No, just kidding, ha ha. Actually I am writing because I saw a very strange thing on Wednesday night and I though I'd better tell you about it. I don't know if you have copyrighted characters like Edith Anne and Ernestine, but if you have, I think you may have ground for a hefty lawsuit.
Have you ever heard of Patti Smith? Well, she is a new comedienne who opened at the Boarding House on Wednesday night. I know that 'imitation is the sincerest form of flattery', but I think this Patti Smith has gone too far. She is doing your act.

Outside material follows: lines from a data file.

-- ==== Sys2Proof/Tests/Slice0.lean ====
section
/-!
SUPPORT. Tests of the model: the well-formedness checks on an ill-formed term each, single steps on small states with results worked out
by hand from the spec, and for each statement states and operands that meet its hypotheses.
-/

namespace Sys2Proof.Tests
open Sys2Proof.Machine

-- one proof at a time: each is a computation of the kernel
set_option Elab.async false

/-! ## Small states -/

/-- Gallery g of `d` runs its threads (R152: ACTIVE). -/
def runs (d : Dev) (g : Nat) : Dev := d.wr (R.GL_STAT g) F.GL_STAT_state 3
/-- A device whose thread k is `t`, in a gallery that runs. -/
def one (k : Nat) (t : Thread) : Dev := runs { threads := [(k, t)] } (k / 64)
/-- A ready thread with the word w at its pc. -/
def word (w : Nat) : Thread := { st := .ready, fetched := BitVec.ofNat 14 w }
/-- A thread whose registers are these, then zeros. -/
def regs (t : Thread) (l : List Nat) : Thread := { t with g := Vector.ofFn (fun i => BitVec.ofNat 32 (l.getD i 0)) }
/-- The reset device with one field of one register written. -/
def fld (r : Reg) (f : Fld) (x : Nat) : Dev := ({} : Dev).wr r f x
/-- Port p of `d` is UP and its Hold is over (R48, R317). -/
def up (d : Dev) (p : Nat) : Dev := (d.setPortSt p 2).wr (R.XC_PORT p) F.XC_PORT_hstate 0
/-- What step answers, seen through `f`. -/
def after {α : Type} (c : Instr) (d : Dev) (f : Dev → α) : Option α :=
  match step { dev := d, pending := [c] } with
  | .next s => some (f s.dev)
  | _ => none

/-! ## Well-formed commands -/

theorem test_wf_size : (Instr.registerWrite .tap 0 3 0).wf = false ∧ (Instr.rcRead .tap 0 0).wf = false
    ∧ (Instr.ptTsdlyWrite .tap 0 5 0).wf = false ∧ (Instr.unmappedAccess .tap 0 6 none).wf = false ∧ (Instr.areaWrite .tap 0 7 0).wf = false
    ∧ (Instr.registerWrite .tap 0 8 0).wf = true := by decide
theorem test_wf_frame : (Instr.frameReceive 0 [] none).wf = false ∧ (Instr.frameReceive 0 [0] none).wf = true := by decide
theorem test_wf_irig : (Instr.irigFrame (366 * 86400 + 1) none none).wf = false ∧ (Instr.irigFrame 0 (some 100) none).wf = false
    ∧ (Instr.irigFrame (366 * 86400) (some 99) none).wf = true := by decide
theorem test_wf_bar2 : (Instr.bar2Access 0 0 none false false).wf = false ∧ (Instr.bar2Access 0 4097 none false false).wf = false
    ∧ (Instr.bar2Access 0 2 (some [0]) false false).wf = false ∧ (Instr.bar2Access 0 4096 none false false).wf = true := by decide
theorem test_wf_temperature : (Instr.tempPoll 0 false 32768).wf = false ∧ (Instr.thermalPolicyStep 0 (-32769)).wf = false
    ∧ (Instr.calibrationCycle (.ocxo 40000)).wf = false ∧ (Instr.calibrationCycle (.sensor 0 (-40000))).wf = false
    ∧ (Instr.tempPoll 0 false (-32768)).wf = true := by decide
theorem test_wf_tracking : (Instr.trackingStep 0 0 0 37).wf = false ∧ (Instr.trackingStep 0 0 0 36).wf = true := by decide
theorem test_wf_apply : (Instr.startupStageEnd (.apply [(0, List.replicate 2033 0)] 0)).wf = false
    ∧ (Instr.startupStageEnd (.apply [(0, List.replicate 2032 0)] 0)).wf = true := by decide +kernel

/-! ## States that meet the hypotheses: threads -/

theorem witness_idle : (fld R.PW_LSTAT F.PW_LSTAT_mode 3).rd R.PW_LSTAT F.PW_LSTAT_mode ≠ 4
    ∧ (fld R.PW_LSTAT F.PW_LSTAT_mode 4).rd R.PW_LSTAT F.PW_LSTAT_mode = 4 := by decide +kernel
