-- ==== Sys2Proof/Machine/Operands.lean ====
section
/-! DEFINITION. The operand forms: the query operands (10_state.md R36), the host's sample accesses with their range check,
extension and truncation (20_memory.md R80, R81, R82), the two addressing modes (45_host_access_and_system.md R252), and the
readable registers by number (10_state.md R22). -/

namespace Sys2Proof.Machine

/-- `gx = ARG0[15:0]` (R36). -/
def State.argGx (s : State) : Half := s.arg0.extractLsb' 0 16

/-- `gy = ARG1[15:0]` (R36). -/
def State.argGy (s : State) : Half := s.arg1.extractLsb' 0 16

/-- The range check of R82. -/
def inRange (sp : Space) (i : Nat) (s : State) : Bool :=
  match sp with
  | .gx => decide (i < s.area) && decide (s.area ≤ Config.cap)
  | .gy => decide (i < s.area) && decide (s.area ≤ Config.cap)
  | .mag => decide (i < s.area) && decide (s.area ≤ Config.cap)
  | .sup => decide (i < s.area) && decide (s.area ≤ Config.cap)
  | .out => decide (i < s.area) && decide (s.area ≤ Config.cap)
  | .visit => decide (i < s.area) && decide (s.area ≤ Config.cap)
  | .stack => decide (i < s.sp.toNat)

/-- `MemRead(space, i)` after its range check (R80): gradients are sign-extended, `OUT` and `VISIT` zero-extended, the others
passed unchanged. -/
def memRead (sp : Space) (i : Nat) (s : State) : Word :=
  match sp with
  | .gx => (s.gx.read i).signExtend 32
  | .gy => (s.gy.read i).signExtend 32
  | .mag => s.mag.read i
  | .sup => s.sup.read i
  | .out => (s.out.read i).zeroExtend 32
  | .visit => (s.visit.read i).zeroExtend 32
  | .stack => s.stack.read i

/-- `MemWrite(space, i, v)` after its checks (R81): the low 16, 32 or 8 bits are stored. The host cannot write `VISIT` or `STACK`;
those two arms are never reached (the word is illegal, R110). -/
def memWrite (sp : Space) (i : Nat) (v : Word) (s : State) : State :=
  match sp with
  | .gx => { s with gx := s.gx.write i (v.extractLsb' 0 16) }
  | .gy => { s with gy := s.gy.write i (v.extractLsb' 0 16) }
  | .mag => { s with mag := s.mag.write i v }
  | .sup => { s with sup := s.sup.write i v }
  | .out => { s with out := s.out.write i (v.extractLsb' 0 8) }
  | .visit => s
  | .stack => s

/-- The addressing modes of R252: after the access, `ADDR + 1` modulo 2^32 when `inc` = 1. -/
def postIncrement (inc : Bool) (s : State) : State := if inc then { s with addr := s.addr + 1#32 } else s

/-- The value of a readable register by its number (R22); none for `CMD` and for the undefined numbers. -/
def regValue (n : Byte) (s : State) : Option Word :=
  match n.toNat with
  | 0x00 => some Config.idValue
  | 0x02 => some (statusWord s)
  | 0x03 => some (faultWord s)
  | 0x04 => some (s.width.zeroExtend 32)
  | 0x05 => some (s.height.zeroExtend 32)
  | 0x06 => some s.low
  | 0x07 => some s.high
  | 0x08 => some s.addr
  | 0x09 => some s.data
  | 0x0A => some s.arg0
  | 0x0B => some s.arg1
  | 0x0C => some s.res
  | 0x0D => some s.pix
  | 0x0E => some (coordWord s.sx s.sy)
  | 0x0F => some s.sp
  | _ => none

end Sys2Proof.Machine
end

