-- ==== Sys2Proof/Machine/System.lean ====
section
/-! DEFINITION. The system commands (45_host_access_and_system.md): `NOP`, `SRST`. -/

namespace Sys2Proof.Machine

/-- `NOP` (R260): accepted like any command, and changes nothing. -/
def execNop (s : State) : Result := issue .nop noCheck (fun s => .next s) s

/-- `SRST` (R262): the soft reset of R321, in every `OPSTATE`. -/
def execSrst (s : State) : Result := .next (softReset s)

end Sys2Proof.Machine
end

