/-- R255: a register read in each `OPSTATE`. Beside the value returned nothing changes but what a fault records; the counter of free
values may move (log 3, log 7). -/
def Obligations.RegisterReadTransactions : Prop :=
  ∀ (s : State) (n : Byte) (rest : List Input), s.takes (.read n) rest →
    (s.opstate = .idle → ∀ v, regValue n s = some v → step s = .next { takeInput rest s with lastRead := some v }) ∧
    (s.opstate = .idle → regValue n s = none → ∃ t, step s = .next t ∧
      t = { faultedWith .badAccess 0#8 n (takeInput rest s) with lastRead := t.lastRead, freeCount := t.freeCount }) ∧
    (∀ i, s.opstate = .busy i → n ∈ [0x00#8, 0x02#8, 0x03#8] → ∃ v, regValue n s = some v ∧
      step s = .next { takeInput rest s with lastRead := some v }) ∧
    (∀ i, s.opstate = .busy i → n ∉ [0x00#8, 0x02#8, 0x03#8] → ∃ t, step s = .next t ∧ t.opstate = .faulted ∧
      t.faultCause = .busyViolation ∧ t.faultOp = opcodeOf i ∧ t.faultReg = n) ∧
    (s.opstate = .faulted → ∀ v, regValue n s = some v → step s = .next { takeInput rest s with lastRead := some v }) ∧
    (s.opstate = .faulted → regValue n s = none → ∃ t, step s = .next t ∧
      t = { takeInput rest s with lastRead := t.lastRead, freeCount := t.freeCount })

/-- R256, R32: a register write in `IDLE` to any register but `CMD`. -/
def Obligations.RegisterWriteTransactions : Prop :=
  ∀ (s : State) (n : Byte) (v : Word) (rest : List Input), s.takes (.write n v) rest → s.opstate = .idle →
    (n ∈ [0x04#8, 0x05#8, 0x06#8, 0x07#8] → s.live = true →
      step s = .next (faultedWith .locked 0#8 n (takeInput rest s))) ∧
    (n = 0x04#8 → s.live = false → step s = .next { takeInput rest s with width := v.extractLsb' 0 16 }) ∧
    (n = 0x05#8 → s.live = false → step s = .next { takeInput rest s with height := v.extractLsb' 0 16 }) ∧
    (n = 0x06#8 → s.live = false → step s = .next { takeInput rest s with low := v }) ∧
    (n = 0x07#8 → s.live = false → step s = .next { takeInput rest s with high := v }) ∧
    (n = 0x08#8 → step s = .next { takeInput rest s with addr := v }) ∧
    (n = 0x09#8 → step s = .next { takeInput rest s with data := v }) ∧
    (n = 0x0A#8 → step s = .next { takeInput rest s with arg0 := v }) ∧
    (n = 0x0B#8 → step s = .next { takeInput rest s with arg1 := v }) ∧
    (n ∈ [0x00#8, 0x02#8, 0x03#8, 0x0C#8, 0x0D#8, 0x0E#8, 0x0F#8] ∨ 0x10 ≤ n.toNat →
      step s = .next (faultedWith .badAccess 0#8 n (takeInput rest s)))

Not all of it, actually, but quite a lot. The backbone of her show is an imitation of your character Sister Boogie Woman (note: a Tomlin takeoff on hysterical black gospel preachers of the Baptist/Pentecostal variety). Oh, this Patti Smith does more conventional impressions - you know, Mick Jagger, Bob Dylan, Richard Nixon, Tarzan - but they are 'real people'. Sister Boogie Woman is your invention.
Well, anyway, I'll tell you what happened on Wednesday night and you can judge for yourself. It was the damnedest thing I ever saw.
Some people have compared her to Brigitte Bardot, physical-wise, but she plays that down and immediately assumes the characteristics of Sister Boogie Woman: face contorted, stringy hair cut with pinking shears, angular and gangly, dressed in boots, dungarees, a T-shirt, an overblouse and a black leather jacket. Then she started throwing herself about and yelling, but I couldn't understand a word she said, partly because she is so unintelligible and partly because her backup band was so loud that I couldn't have understood her if she was Henry Higgins.
Sometimes she would throw her arms in the air, sometimes she would punch at flies buzzing around her head, sometimes she would swing herself around, as if her skivvies didn't fit, and all the time she was ranting and raving and carrying on as if she was possessed. Just like you-know-who.
Then she really started to 'get down'. She got down on her knees and started creeping toward one of the guitarists, who had also 'gotten down'. Then she 'got up' and went over to the electric piano, which she grabbed, and started pivoting her pelvis back and forth in a yoga exercise. The piano player was really surprised, but kept playing, even though she tried to get it away from him.
Then she went back to the microphone and started howling again and - get this - a lot of people in the audience howled right back at her. This was, as far as I could tell, traditional call-response of the evangelical church (again, Sister Boogie Woman).
Then she fell to the stage, placed one hand on the right side of her nose, one hand on the left side of her nose, bent very close to the floor and blew her nose. Lily, I was sitting all the way in the back of the room and I could hear that familiar refrain. Fortunately, the band had quieted down at that point.
Then she wiped her fingers on the floor, got up, wiped her hands on her T-shirt, shrieked again for a few moments and spit on the floor. Boy, night club stages sure take a beating.
Now, I know what you're thinking. This will never hold up in a court because Sister Boogie Woman never blows her nose on the floor. True enough, but on the other hand, Patti Smith never made me laugh, either. So it all balances out.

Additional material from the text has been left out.